TASK MATERIAL
****

-- ==== Sys2Proof/Laws/PerInstr.lean ====
section
/-! SUPPORT. Statements about every command as syntax, one lemma per constructor. -/

namespace Sys2Proof.Laws.MatchMask

/-- The match value of the command's row (30_encoding.md R88). -/
def matchValue : Instr → Word
  | .huffEnc _ => 0x00000001
  | .huffDec _ => 0x00000002
  | .lz77Enc _ => 0x00000003
  | .lz77Dec _ => 0x00000004

/-- The word of a well-formed command matches its own row under the mask 0xFFFF_E0FF (R88). -/
def Statement (i : Instr) : Prop := i.wellFormed = true → encode i &&& 0xFFFFE0FF#32 = matchValue i

/-- A claim about a 5-bit OB holds when it holds of the 32 values. -/
theorem forall_ob {P : Nat → Prop} (h : ∀ k : Fin 32, P k) (ob : Nat) (hob : obFits ob = true) : P ob :=
  h ⟨ob, by simpa [obFits] using hob⟩

theorem huffEnc (ob : Nat) : Statement (.huffEnc ob) := fun h =>
  forall_ob (P := fun ob => encode (.huffEnc ob) &&& 0xFFFFE0FF#32 = matchValue (.huffEnc ob)) (by decide) ob h

theorem huffDec (ob : Nat) : Statement (.huffDec ob) := fun h =>
  forall_ob (P := fun ob => encode (.huffDec ob) &&& 0xFFFFE0FF#32 = matchValue (.huffDec ob)) (by decide) ob h

theorem lz77Enc (ob : Nat) : Statement (.lz77Enc ob) := fun h =>
  forall_ob (P := fun ob => encode (.lz77Enc ob) &&& 0xFFFFE0FF#32 = matchValue (.lz77Enc ob)) (by decide) ob h

theorem lz77Dec (ob : Nat) : Statement (.lz77Dec ob) := fun h =>
  forall_ob (P := fun ob => encode (.lz77Dec ob) &&& 0xFFFFE0FF#32 = matchValue (.lz77Dec ob)) (by decide) ob h

end Sys2Proof.Laws.MatchMask
end

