-- ==== Sys2Proof/Tests/Slice0.lean ====
section
/-! SUPPORT. Tests: expected results come from the spec's tables (30_encoding.md R89, 95_test_vectors.md), never from the
model. Then one witness per obligation with hypotheses: a concrete state and operands that meet them, at a boundary for each
clause. -/

namespace Sys2Proof.Tests

open Sys2Proof Sys2Proof.Machine

/-! ### Helpers -/

/-- A byte string from its values. -/
def bytes (l : List Nat) : List Byte := l.map (BitVec.ofNat 8)

/-- The command word `w` running on `src` at 0x1000, with `cap` bytes of room at 0x2000. -/
def running (w : Word) (src : List Byte) (cap : Word) : State :=
  { State.reset with
    cmd := w
    lat := ⟨w, 0x1000, BitVec.ofNat 32 src.length, 0x2000, cap⟩
    busy := true
    mem := cellsFrom 0x1000 src }

/-- `s` with the event `e` next, and nothing after it. -/
def facing (e : Event) (s : State) : State := { s with agenda := [e] }

/-- `s` on a platform where the accesses of kind `k` to address `a` fail. -/
def withHole (k : AccessKind) (a : Nat) (s : State) : State := { s with platform := ⟨0, [⟨a, 1, k⟩], []⟩ }

/-- The state after a step, or `s` itself where there is none. -/
def after (s : State) : State :=
  match step s with
  | .next t => t
  | .fault _ => s
  | .refused _ => s

/-- STATUS and ERR_INFO after a step. -/
def report (s : State) : Word × Word := (csrValue .status (after s), (after s).errInfo)

/-- STATUS, DST_LEN and HUFF_INFO after a step, and the first `n` DST bytes. -/
def result (n : Nat) (s : State) : Word × Word × Word × List Byte :=
  (csrValue .status (after s), (after s).dstLen, (after s).huffInfo, memBytes (after s).mem s.lat.dstBase.toNat n)

/-! ### WellFormed: what each check refuses -/

theorem test_wellFormed_refuses_huffEnc_32 : (Instr.huffEnc 32).wellFormed = false := by decide
theorem test_wellFormed_refuses_huffDec_32 : (Instr.huffDec 32).wellFormed = false := by decide
theorem test_wellFormed_refuses_lz77Enc_32 : (Instr.lz77Enc 32).wellFormed = false := by decide
theorem test_wellFormed_refuses_lz77Dec_99 : (Instr.lz77Dec 99).wellFormed = false := by decide
theorem test_wellFormed_accepts_31 : (Instr.lz77Enc 31).wellFormed = true := by decide

/-! ### Decoding: words written field by field, reserved bits 31:13, OB 12:8, reserved bits 7:4, OP 3:0 (R82, R89) -/

theorem test_decode_huffEnc : decodeWord 0b0000000000000000000_00000_0000_0001#32 = .ok (.huffEnc 0) := by decide
theorem test_decode_huffEnc_ob31 : decodeWord 0b0000000000000000000_11111_0000_0001#32 = .ok (.huffEnc 31) := by decide
theorem test_decode_huffDec : decodeWord 0b0000000000000000000_00000_0000_0010#32 = .ok (.huffDec 0) := by decide
theorem test_decode_lz77Enc_ob8 : decodeWord 0b0000000000000000000_01000_0000_0011#32 = .ok (.lz77Enc 8) := by decide
theorem test_decode_lz77Dec_ob15 : decodeWord 0b0000000000000000000_01111_0000_0100#32 = .ok (.lz77Dec 15) := by decide
theorem test_decode_refuses_bit31 : decodeWord 0x80000001 = .error .reservedBits := by decide
theorem test_decode_refuses_bit4 : decodeWord 0x00000013 = .error .reservedBits := by decide
theorem test_decode_refuses_lzss : decodeWord 0x00000006 = .error .lzssReserved := by decide
theorem test_decode_refuses_op15 : decodeWord 0x0000000F = .error .reservedOp := by decide
theorem test_encode_lz77Dec_ob8 : encode (.lz77Dec 8) = 0x00000804 := by decide
theorem test_decodeTableWord : decodeTableWord 32 0x00000103 = some (.lz77Enc 1) := by decide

****

PROBLEM STATEMENT
In the entries above, find each line with "SUPPORT" and list it.

RESULT OF THE TASK
/-! SUPPORT. Statements about every command as syntax, one lemma per constructor. -/
/-! SUPPORT. Tests: expected results come from the spec's tables (30_encoding.md R89, 95_test_vectors.md), never from the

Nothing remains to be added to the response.